In 2006, having heard that "most people consider being black and from a working class background to be a problem", Diallo founded the association, The Indivisibles. "People's looks seemed to associate me with a certain image and uncomfortable stereotypes." "When we were young, my brother and I had never asked ourselves, 'Where do we come from?', until we were asked by others". Diallo was not bothered by attaching the question to one's origin, but she objects to people placing their own yearning for exoticism over her.
The Indivisibles campaigns to put a stop to "a partition of French citizenship by physical appearance" or by geographical origin. Originally created in secrecy, to "work with institutions such as the French Education Department", the association burst on to the publishing scene in 2009 with a large media exposure programme oriented around their newly created "Y'a bon Awards" recognizing the most outrageous racist statements by French public figures.

Diallo became a radio and television commentator and in 2011 she published Racism: a guide, in the philosopher Vincent Cespedes' collection. "France is my country. I know Paris better than Senegal. But how should she behave in a "structurally racist" environment? Mentalities need to change. Especially in the media, when their coverage of a news story focuses solely on a defendant's skin color or geographical origin".
Exposing Islamophobia holds an increasingly important place in her reasoning:
"We only speak of secular education when the subject is Islam (and not in regard to any other religion), a religion we are led to believe is only practiced in France by sexist and violent fundamentalists of North African origin."

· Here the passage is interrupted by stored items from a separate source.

-- ==== Sys2Proof/Laws/Command.lean ====
section
/-! SUPPORT. How a command is taken: the window access, the event off the bus, the check order, and what inserting into
a line does. -/

namespace Sys2Proof.Machine

/-! ### Taking a command -/

/-- A window access while RESET is released: acknowledged and carried out (R155). -/
theorem answerWindow_of_released {s : State} (h : s.resetAsserted = false) (f : State → State) :
    answerWindow s f = .next (f s.acknowledged) := by simp [answerWindow, h]

/-- A window access while RESET is asserted is not answered (R155, R174). -/
theorem answerWindow_of_asserted {s : State} (h : s.resetAsserted = true) (f : State → State) :
    answerWindow s f = .next s.deasserted := by simp [answerWindow, h]

/-- A window access always answers a next state. -/
theorem answerWindow_next (s : State) (f : State → State) : ∃ t, answerWindow s f = .next t := by
  unfold answerWindow; split <;> exact ⟨_, rfl⟩

/-- An event that is no access answers a next state, taken with the bus idle (R136). -/
@[simp] theorem offBus_eq (s : State) (f : State → State) : offBus s f = .next (f s.deasserted) := rfl

/-- Deasserting the levels of an idle bus changes nothing. -/
theorem State.deasserted_of_idle {s : State} (a : s.ack = false) (d : s.deny = false) (o : s.dataOut = none) :
    s.deasserted = s := by
  cases s; simp_all [State.deasserted]

/-- Work of the Object Table leaves an idle bus idle. -/
theorem State.ObjectWork.deasserted {s t : State} (h : s.deasserted.ObjectWork t) : t.deasserted = t :=
  State.deasserted_of_idle h.ack h.deny h.dataOut

/-- The word of a window read does not depend on the levels of the bus pins. -/
@[simp] theorem State.acknowledged_readWindow (s : State) (m : Master) (offset : WindowOffset) :
    s.acknowledged.readWindow m offset = s.readWindow m offset := rfl

@[simp] theorem State.acknowledged_selectedView (s : State) (v : ViewSelect) :
    selectedView s.acknowledged v = selectedView s v := rfl

@[simp] theorem firstFailing_nil : firstFailing [] = none := rfl

theorem firstFailing_cons (b : Bool) (r : Reason) (l : List (Bool × Reason)) :
    firstFailing ((b, r) :: l) = if b then some r else firstFailing l := rfl

/-- No check fails just when every condition is false. -/
theorem firstFailing_eq_none (l : List (Bool × Reason)) : firstFailing l = none ↔ ∀ c ∈ l, c.1 = false := by
  induction l with
  | nil => simp
  | cons c l ih =>
    obtain ⟨b, r⟩ := c
    cases b <;> simp [firstFailing_cons, ih]

/-- A command with a failing check is refused with the first one's reason (R22). -/
theorem State.checked_of_some {s : State} {m : Master} {echo : BitVec 6} {l : List (Bool × Reason)} {r : Reason}
    (h : firstFailing l = some r) (f : State → State) : s.checked m echo l f = s.refuse m r echo := by
  simp [checked, h]

/-- A command that passes its checks is carried out (R22). -/
theorem State.checked_of_none {s : State} {m : Master} {echo : BitVec 6} {l : List (Bool × Reason)}
    (h : firstFailing l = none) (f : State → State) : s.checked m echo l f = f s := by
  simp [checked, h]

/-! ### The insertion of an entry -/

/-- A new entry stands behind every entry before the first of lower priority (R50). -/
theorem insertEntry_eq (e : Entry) (line : List Entry) :
    insertEntry e line =
      (line.takeWhile fun x => !decide (x.priority < e.priority)) ++
        e :: line.dropWhile fun x => !decide (x.priority < e.priority) := by
  induction line with
  | nil => rfl
  | cons x xs ih =>
    by_cases h : x.priority < e.priority <;> simp [insertEntry, h, ih]

theorem insertEntry_length (e : Entry) (line : List Entry) : (insertEntry e line).length = line.length + 1 := by
  induction line with
  | nil => rfl
  | cons x xs ih => unfold insertEntry; split <;> simp [ih]

theorem mem_insertEntry (e x : Entry) (line : List Entry) : x ∈ insertEntry e line ↔ x = e ∨ x ∈ line := by
  induction line with
  | nil => simp [insertEntry]
  | cons y ys ih =>
    unfold insertEntry; split
    · simp
    · simp [ih]; tauto

/-- The position reported is the place at which the entry stands (R33, R50). -/
theorem insertPosition_eq (e : Entry) (line : List Entry) :
    insertPosition e.priority line = (line.takeWhile fun x => !decide (x.priority < e.priority)).length + 1 := by
  induction line with
  | nil => rfl
  | cons x xs ih =>
    by_cases h : x.priority < e.priority <;> simp [insertPosition, h, ih]

/-- Insertion keeps a line in order (R50). -/
theorem insertEntry_ordered {e : Entry} {line : List Entry} (h : LineOrdered line) :
    LineOrdered (insertEntry e line) := by
  induction line with
  | nil => simp [insertEntry, LineOrdered]
  | cons x xs ih =>
    simp only [LineOrdered, List.pairwise_cons] at h
    unfold insertEntry
    split
    · rename_i lt
      simp only [LineOrdered, List.pairwise_cons, List.mem_cons, forall_eq_or_imp]
      exact ⟨⟨BitVec.le_of_lt lt, fun y hy => BitVec.le_trans (h.1 y hy) (BitVec.le_of_lt lt)⟩, h.1, h.2⟩
    · rename_i ge
      simp only [LineOrdered, List.pairwise_cons]
      refine ⟨fun y hy => ?_, ih h.2⟩
      rcases (mem_insertEntry e y xs).mp hy with rfl | hy
      · exact BitVec.not_lt.mp ge
      · exact h.1 y hy

end Sys2Proof.Machine
end

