/-- The wait of an entry after the end of a TU: never 0, and owed its fall only at 1 (R59; log 3). -/
theorem Entry.timeUnitEnds_wait {e : Entry} (wait : e.waitRemaining ≠ some 0)
    (due : e.due = true → e.waitRemaining = some 1) :
    e.timeUnitEnds.waitRemaining ≠ some 0 ∧ (e.timeUnitEnds.due = true → e.timeUnitEnds.waitRemaining = some 1) := by
  unfold timeUnitEnds
  split
  · exact ⟨wait, due⟩
  · rename_i n limit
    split
    · rename_i one
      rw [beq_iff_eq] at one
      exact ⟨wait, fun _ => by rw [limit, one]⟩
    · rename_i above
      have above : n ≠ 1 := by simpa using above
      refine ⟨fun zero => ?_, fun owes => ?_⟩
      · have zero : n - 1 = 0 := by simpa using zero
        exact above (by bv_omega)
      · have := due owes
        rw [limit] at this
        exact absurd (by simpa using this) above

theorem ObjectRec.lineTimeUnitEnds_inv {r : ObjectRec} (h : r.Inv) : r.lineTimeUnitEnds.Inv := by
  obtain ⟨row, owed, ordered, distinct, apart, allowance, yield, wait, due, modes⟩ := h
  have each {P : Entry → Prop} (keeps : ∀ e ∈ r.line, P e.timeUnitEnds) : ∀ e ∈ r.lineTimeUnitEnds.line, P e := by
    intro e he
    obtain ⟨x, hx, rfl⟩ := List.mem_map.mp he
    exact keeps x hx
  refine ⟨?_, owed, ?_, ?_, each fun e he => ?_, allowance, yield,
    each fun e he => (Entry.timeUnitEnds_wait (wait e he) (due e he)).1,
    each fun e he => (Entry.timeUnitEnds_wait (wait e he) (due e he)).2,
    fun c => ⟨(modes c).1, each fun e he => by rw [Entry.timeUnitEnds_mode]; exact (modes c).2 e he⟩⟩
  · unfold Row lineTimeUnitEnds at *
    cases state : r.state <;> simp_all
  · unfold LineOrdered lineTimeUnitEnds
    rw [List.pairwise_map]
    simp only [Entry.timeUnitEnds_priority]
    exact ordered
  · unfold LineDistinct lineTimeUnitEnds
    rw [List.pairwise_map]
    simp only [Entry.timeUnitEnds_master]
    exact distinct
  · rw [Entry.timeUnitEnds_master]
    exact apart e he

end Sys2Proof.Machine
end

section
/-! PROOFS. Scores, standings and the first stage of a deadline: what a change of score does to a master's record, and
what the removal of every holder leaves (R78, R91, R92). -/

namespace Sys2Proof.Machine

/-! ### Scores and standings -/

theorem raiseScore_toNat (score : BitVec 8) (n : Nat) : (raiseScore score n).toNat = min 255 (score.toNat + n) := by
  rw [raiseScore, BitVec.toNat_ofNat, Nat.mod_eq_of_lt]
  omega

theorem creditScore_toNat (score : BitVec 8) : (creditScore score).toNat = score.toNat - 1 := by
  unfold creditScore
  split
  · rename_i zero
    rw [beq_iff_eq] at zero
    simp [zero]
  · rename_i nonzero
    have nonzero : score ≠ 0 := by simpa using nonzero
    bv_omega

/-- A score of 192 and more gives BARRED (Table 5-3). -/
theorem standingOf_eq_barred_iff (score : BitVec 8) : standingOf score = .barred ↔ 192 ≤ score.toNat := by
  have order (n : BitVec 8) : score < n ↔ score.toNat < n.toNat := BitVec.lt_def
  unfold standingOf
  simp only [order]
  split
  · rename_i low; simp at low ⊢; omega
  · split
    · rename_i low; simp at low ⊢; omega
    · split
      · rename_i low; simp at low ⊢; omega
      · rename_i high; simp at high ⊢; omega

theorem standingOf_raiseScore_of_barred {score : BitVec 8} (h : standingOf score = .barred) (n : Nat) :
    standingOf (raiseScore score n) = .barred := by
  have := score.isLt
  rw [standingOf_eq_barred_iff] at h ⊢
  rw [raiseScore_toNat]
  omega

/-- The recomputed standing is the score's, if a BARRED master's score still gives BARRED (R92). -/
theorem recomputeStanding_eq {before : Standing} {score : BitVec 8}
    (h : before = .barred → standingOf score = .barred) : recomputeStanding before score = standingOf score := by
  unfold recomputeStanding
  split
  · rename_i barred
    exact (h (by simpa using barred)).symm
  · rfl

/-- The three courses of a change of score: the standing stands, or it becomes BARRED and the cascade runs, or it
becomes another and STANDING is posted (R92). -/
theorem changeScore_cases (m : Master) (score : BitVec 8) (s : State) :
    let now := recomputeStanding (s.mst m).standing score
    let charged := s.modMst m fun r => r.withScore score
    (now = (s.mst m).standing ∧ changeScore m score s = charged) ∨
      (now ≠ (s.mst m).standing ∧ now = .barred ∧ changeScore m score s = cascade m charged) ∨
      (now ≠ (s.mst m).standing ∧ now ≠ .barred ∧
        changeScore m score s = charged.post m (.standing now score)) := by
  have reads : ((s.modMst m fun r => r.withScore score).mst m).standing =
      recomputeStanding (s.mst m).standing score := by rw [State.modMst_mst_self]; rfl
  unfold changeScore
  simp only [reads]
  by_cases same : recomputeStanding (s.mst m).standing score = (s.mst m).standing
  · exact .inl ⟨same, by simp [same]⟩
  · by_cases barred : recomputeStanding (s.mst m).standing score = .barred
    · exact .inr (.inl ⟨same, barred, by rw [if_neg (by simpa using same), if_pos (by simpa using barred)]⟩)
    · exact .inr (.inr ⟨same, barred, by rw [if_neg (by simpa using same), if_neg (by simpa using barred)]⟩)

/-! ### The charge of a deadline -/

/-- What one removal within a deadline makes of master `k`: REVOKED(DEADLINE) to the holder removed,
FAULT_NOTICE(DEADLINE) to a supervisor, and the holder's charge (R78). -/
def MasterRec.deadlineRecord (x : MasterRec) (o : ObjNum) (h k : Master) : MasterRec :=
  let revoked := if k = h then x.post (.revoked o .deadline) else x
  let noticed := if revoked.supervisor then revoked.post (.faultDeadline h o) else revoked
  if k = h then noticed.deadlineCharged else noticed

theorem MasterRec.deadlineRecords_cons (x : MasterRec) (o : ObjNum) (h : Master) (hs : List Master) (k : Master) :
    x.deadlineRecords o (h :: hs) k = (x.deadlineRecord o h k).deadlineRecords o hs k := rfl

/-- The charge within a deadline, as a change of score with its STANDING held back for BARRED (R98). -/
theorem MasterRec.deadlineCharged_eq (x : MasterRec) :
    x.deadlineCharged =
      let charged := x.withScore (raiseScore x.score deadlineCharge)
      if charged.standing == x.standing || charged.standing == .barred then charged
      else charged.post (.standing charged.standing charged.score) := by
  have now : (if x.standing = .barred then Standing.barred else standingOf (raiseScore x.score deadlineCharge)) =
      recomputeStanding x.standing (raiseScore x.score deadlineCharge) := by
    unfold recomputeStanding; simp only [beq_iff_eq]
  have spelled : BitVec.ofNat 8 (min 255 (x.score.toNat + 24)) = raiseScore x.score deadlineCharge := rfl
  unfold deadlineCharged
  simp only [spelled, now, Bool.or_eq_true, beq_iff_eq]
  rfl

=== Activity since 2004 ===
In 2002, Diallo took part in different humorous short-films by the group Une case en moins, as an actress, singer and songwriter.

From 2009 to 2013, she was a commentator for La Matinale on Canal+, and from 2009 on RTL (French radio station).
In March 2010, she was chosen to participate in the International Visitor Leadership Program and as a guest of the US Government. She visited the country to study its diversity.

With four other leading figures – François Durpaire, Marc Cheb Sun, Lilian Thuram and Pascal Blanchard – she developed a list of 100 propositions for "a multicultural and post-racial Republic".

Since 2011, Diallo has hosted Fresh Cultures on the Mouv' (French radio station); she also hosted and co-directed a monthly show Égaux mais pas trop ("Equals but not too much") on LCP.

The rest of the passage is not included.